3. Gynecologists were the founding members of the JSCC and the authors of the paper were contributing gynecologists from the Society.

4. The International Academy of Cytology (IAC) was started in 1957 during this study.

This milestone study [1] stated: “The vaginal aspiration smear was the only test used from 1952 to June 1957. But since July 1957, the scrape smear has been added. The scrape sample was prepared by scraping of the erosive surface in the ectocervix with a cotton swab.”

“The staining method used is Papanicolaou's EA 36. This study utilized the five-class classification by Papanicolaou. Cases of Class IV and V were considered to be cancer, and cases of Class I and II noncancer, while cases of class III were considered to be false-positive.”

And, regarding surgically resected materials: “Masubuchi divided Stage 0 into three subgroups: Stage 0-A, 0-B, and 0-C. The cases of Stage 0-A show carcinoma in situ-like findings by punch biopsy, but by thorough examination of the removed material no lateral invasion is found, but rather benign characteristics; those of Stage 0-B show typical carcinoma in situ; and those of Stage 0-C are suspected invasive.”

“The number of carcinomas of the cervix diagnosed from 1952 to 1963 was 2,918, and the number of positive cases (i.e., class IV or Class V) detected by smear was 2,660, so the smear was 91.2% accurate.”

By means of Tables 1-6, the study demonstrated the high accuracy/correct diagnosis rate of smear findings in cancer and non-cancer groups (Table 1) and for cervical cancer staging (stages 0-IV; Table 2), the relationship between the stage of cervical cancer and the smear finding (Table 3), the frequency of class III-V smears in stage 0 (Table 4), the frequency of class III-V smears in “stage I” cervical carcinoma (Table 5), and the histologic findings in non-cancer cases with class III-V smears (Table 6).

Table 7 showed “the result of smear findings in the cases diagnosed atypical epithelium by biopsy during these six and half years” (i.e., July 1957 to December 1963).
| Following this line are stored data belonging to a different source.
/-! ### Frames as received bytes (R21) -/

/-- The delivery a frame is, by its body. -/
def State.takeFrame (f : Frame) (s : State) : State :=
  match f.body with
  | .status b => s.statusDelivery f.header b
  | .claim secs => s.claimDelivery f.header secs
  | .release secs c => s.releaseDelivery f.header secs c
  | .admitFeeder a => s.admitDelivery f.header a
  | .withdraw => s.withdrawDelivery f.header
  | .order o t => s.orderDelivery f.header o t
  | .block on => s.blockDelivery f.header on
  | .intertrip v => s.intertripDelivery f.header v
  | .drop n => s.dropDelivery f.header n
  | .summaryOne p => s.partOneDelivery f.header p
  | .summaryTwo p => s.partTwoDelivery f.header p

/-- The effect on the picture of a frame in which a code names no value (log 3): a STATUS acts through its digest (R4), and
its content is not stored. -/
def State.unreadPicture (u : Unread) (s : State) : State :=
  if u.kind == .status then
    if u.digest == s.digest then
      s.onEntry u.header.source fun e =>
        { e with presence := if e.presence == .mismatched then .live else e.presence }
    else s.mismatchPicture u.header
  else s

/-- The void an unread frame is to a pending adoption (R48, R49): a part 2 fails its checks, and no kind but BLOCK and
INTERTRIP may come from the pending source. -/
def State.voidUnread (u : Unread) (s : State) : State :=
  if u.kind == .block || u.kind == .intertrip then s
  else if u.kind == .summary && u.part == 2 then
    if s.step.pendingAdoption.isSome && !s.inStep then s.voidAdoption else s
  else s.voidBy u.header.source

/-- The work of a frame in which a code names no value. -/
def State.unreadWork (u : Unread) (before s : State) : State :=
  if u.kind == .status && !(u.digest == s.digest) then State.mismatchWork u.header before s
  else (State.handOn HandOn.quiet before s).voidUnread u

/-- The delivery of a frame that passes the tests of R21 and holds a code that names no value: it is counted, its source is
heard, and it has no effect of its kind but those named above (R1, R3, R21; log 3). -/
def State.unreadDelivery (u : Unread) (s : State) : State :=
  s.deliver u.kind u.length u.header (State.unreadPicture u) (State.unreadWork u)

/-- The delivery that received bytes are: of the command they spell, or of a frame in which a code names no value. -/
def State.takeBytes (bs : List Byte) (s : State) : State :=
  match parseFrame bs with
  | some f => s.takeFrame f
  | none =>
    match parseUnread bs with
    | some u => s.unreadDelivery u
    | none => s

end Sys2Proof.Machine
end

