/-- A set that completes a window publishes a result: mean slip and voltage difference rounded towards zero, the angle
projected over one close limit, in the window exactly when all three are within their limits (R135, R136). -/
def Obligations.CompleteWindowPublishesAResult : Prop :=
  ∀ (m : MeasurementSet) (s : State), s.sync.session ≠ .none → s.sync.window.count + 1 = s.station.window →
    let w := s.sync.window
    let slip := Int.tdiv (w.slipSum + ((m.lineFreq : Int) - m.busFreq)) s.station.window
    let volt := Int.tdiv (w.voltSum + voltageSample s.station m) s.station.window
    let angle := wrapAngle (angleSample m + Int.tdiv (slip * 36 * s.station.closeLimit) 1000)
    let inWindow := slip.natAbs ≤ s.station.slipLimit ∧ angle.natAbs ≤ s.station.angleLimit ∧
      volt.natAbs ≤ s.station.voltageLimit
    ∃ r : SyncResult, (s.syncTake m).1.sync.last = some r ∧ r.number = s.sync.resultNumber + 1 ∧
      r.session = s.sync.number ∧ r.last = m.seq ∧ r.figures = some ⟨slip, angle, volt⟩ ∧
      (r.verdict = .inWindow ↔ inWindow) ∧ (s.syncTake m).1.sync.window = .empty ∧
      ((s.syncTake m).2 = true ↔ s.sync.session = .opened ∧ inWindow)

/-- The generator's timers: an autonomous start, a failed start, a surplus that unloads, a cooldown that ends (R145, R147,
R150). -/
def Obligations.GeneratorTimersAct : Prop :=
  ∀ s : State, s.settings.state = .configured → s.ownKind = some .generator →
    (s.disp.autonomousTimer.isSome = true → s.disp.role = .standby → s.barred = false →
      ∃ t u : State, exec .autonomousTimerExpiry s = .next t ∧ t = State.finish s u ∧ Frame {} s t ∧
        u.disp.role = .starting ∧ u.disp.autonomousMark = true ∧ u.eng.run = true ∧
        u.disp.starts = s.disp.starts + 1 ∧ u.disp.startTimer = some (s.station.startLimit * 1000)) ∧
    (s.disp.startTimer.isSome = true → s.disp.role = .starting →
      ∃ t u : State, exec .startLimitExpiry s = .next t ∧ t = State.finish s u ∧ Frame { bar := true } s t ∧
        u.disp.role = .startFailed ∧ u.eng.run = false ∧ u.disp.failures = s.disp.failures + 1 ∧
        t.fault.barLatch = true ∧ t.fault.pending.get .startFailed = true) ∧
    (s.disp.minimumTimer.isSome = true → s.disp.role = .online →
      ∃ t u : State, exec .minimumRunExpiry s = .next t ∧ t = State.finish s u ∧ Frame {} s t ∧
        u.disp.minimumTimer = none ∧ u.disp.role = .online ∧
        (s.needed = false → u.disp.surplusTimer =
          if s.disp.surplusTimer.isSome then s.disp.surplusTimer else some (s.station.surplusDwell * 1000))) ∧
    (s.disp.surplusTimer.isSome = true → s.disp.role = .online →
      ∃ t u : State, exec .surplusDwellExpiry s = .next t ∧ t = State.finish s u ∧ Frame {} s t ∧
        u.disp.role = .unloading ∧ u.disp.reason = some .surplus ∧ u.disp.target = clampInt 0 1000 s.ownLoad) ∧
    (s.disp.cooldownTimer.isSome = true → s.disp.role = .cooldown →
      ∃ t u : State, exec .cooldownExpiry s = .next t ∧ t = State.finish s u ∧ Frame {} s t ∧
        u.disp.role = .standby ∧ u.eng.run = false ∧ u.disp.cooldownTimer = none)

/-- The incomer's timers: the utility FAILED after the ride-through and HEALTHY after the stable time, TIE_WAIT left for
ON_BACKUP with START owed, and PARALLEL_LIMIT raised with OPEN_SOURCES owed (R165, R167, R170). ON_BACKUP is judged at its
entry: it stays, unless the supply is healthy, the breaker OPEN, and neither a manual hold, a lockout nor another section of the
island stands against a retransfer (R168). -/
def Obligations.ChangeoverTimersAct : Prop :=
  ∀ s : State, s.settings.state = .configured → s.ownKind = some .incomer →
    (s.chg.rideTimer.isSome = true → s.chg.monitor = .disturbed →
      ∃ t u : State, exec .rideThroughExpiry s = .next t ∧ Frame {} s t ∧
        u = { s with chg := { s.chg with rideTimer := none, monitor := .failed, run := 0 } } ∧
        t = State.finish s (u.monitorChanged .disturbed .failed)) ∧
    (s.chg.returnTimer.isSome = true → s.chg.monitor = .returning →
      ∃ t u : State, exec .returnStableExpiry s = .next t ∧ Frame {} s t ∧
        u = { s with chg := { s.chg with returnTimer := none, monitor := .healthy } } ∧
        t = State.finish s (u.monitorChanged .returning .healthy)) ∧
    (s.chg.tieTimer.isSome = true → s.chg.state = .tieWait →
      ∃ t u : State, exec .tieAssistLimitExpiry s = .next t ∧ Frame {} s t ∧
        u = { s with chg := { s.chg with tieTimer := none } } ∧
        let v := ((u.owe .start).moveTo .onBackup).judgeBackup
        t = State.finish s v ∧ (∃ x ∈ v.chg.owed, x.order = .start) ∧ v.chg.tieTimer = none ∧
        v.chg.state =
          if s.chg.monitor = .healthy ∧ s.chg.manualHold = false ∧ s.brk.state = .opened ∧ s.fault.lockout = false ∧
              s.islandShared s.ownSec = false then
            if (s.sec s.ownSec).live then if s.generatorServes then .retransfer else .onBackup else .openRetransfer
          else .onBackup) ∧
    (s.chg.parallelTimer.isSome = true → s.chg.state = .parallel →
      ∃ t u : State, exec .parallelLimitExpiry s = .next t ∧ Frame {} s t ∧ t = State.finish s u ∧
        u.chg.parallelTimer = none ∧ (∃ o ∈ u.chg.owed, o.order = .openSources) ∧
        t.fault.pending.get .parallelLimit = true)

/-! ### Invariants -/

/-- The state right after power is applied is in form, and LOADING. -/
def Obligations.InvariantAtReset : Prop :=
  Inv State.reset ∧ PictureDerived State.reset ∧ State.reset.settings.state = .loading ∧ State.reset.pending = []

/-- Every step answers a next state, and keeps the form of the state: breaker record, fault store, queues, lockout, the
port's limit, and no output driven while the station is not CONFIGURED. -/
def Obligations.StepKeepsTheInvariant : Prop :=
  ∀ s : State, ∃ t : State, step s = .next t ∧ (Inv s → Inv t)

/-- Every step keeps the picture's derived values those of its table: quorum, live and faulted flags, islands (R9, R12 to
R15). -/
def Obligations.StepKeepsThePictureDerived : Prop :=
  ∀ s t : State, PictureDerived s → step s = .next t → PictureDerived t

/-- What follows an event's own work leaves everything outside the blocks that act on hand-ons as it is (log 5). -/
def Obligations.HandOnsStayInFrame : Prop :=
  ∀ before s : State, Frame {} s (State.finish before s) ∧ (Good s → Good (State.finish before s)) ∧
    (State.finish before s).news = []

/-- The bytes of every well-formed frame, the two parts of a SUMMARY among them, read back as that frame: no field of a layout
is dropped (R21, 13.4). -/
def Obligations.FrameBytesReadBack : Prop :=
  ∀ f : Frame, f.header.wf = true → f.body.wf = true → parseFrame f.bytes = some f
end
The authors emphasized that the high rate (54/143 cases, i.e., 37.8%) of atypical epithelium showing class III, IV, or V by smear test is worthy of special attention.

They concluded: “Vaginal smear examinations were adopted as a routine practice in Japan in 1961. From 1961 to 1964 about 20,000 women were cytologically examined at 92 hospitals” (65 cases [0.5%] were diagnosed as carcinoma of the uterus) [1].

This paper emphasized the role of cervical smears in cancer detection in Japan and served as a basis for the subsequent introduction of the cancer screening program.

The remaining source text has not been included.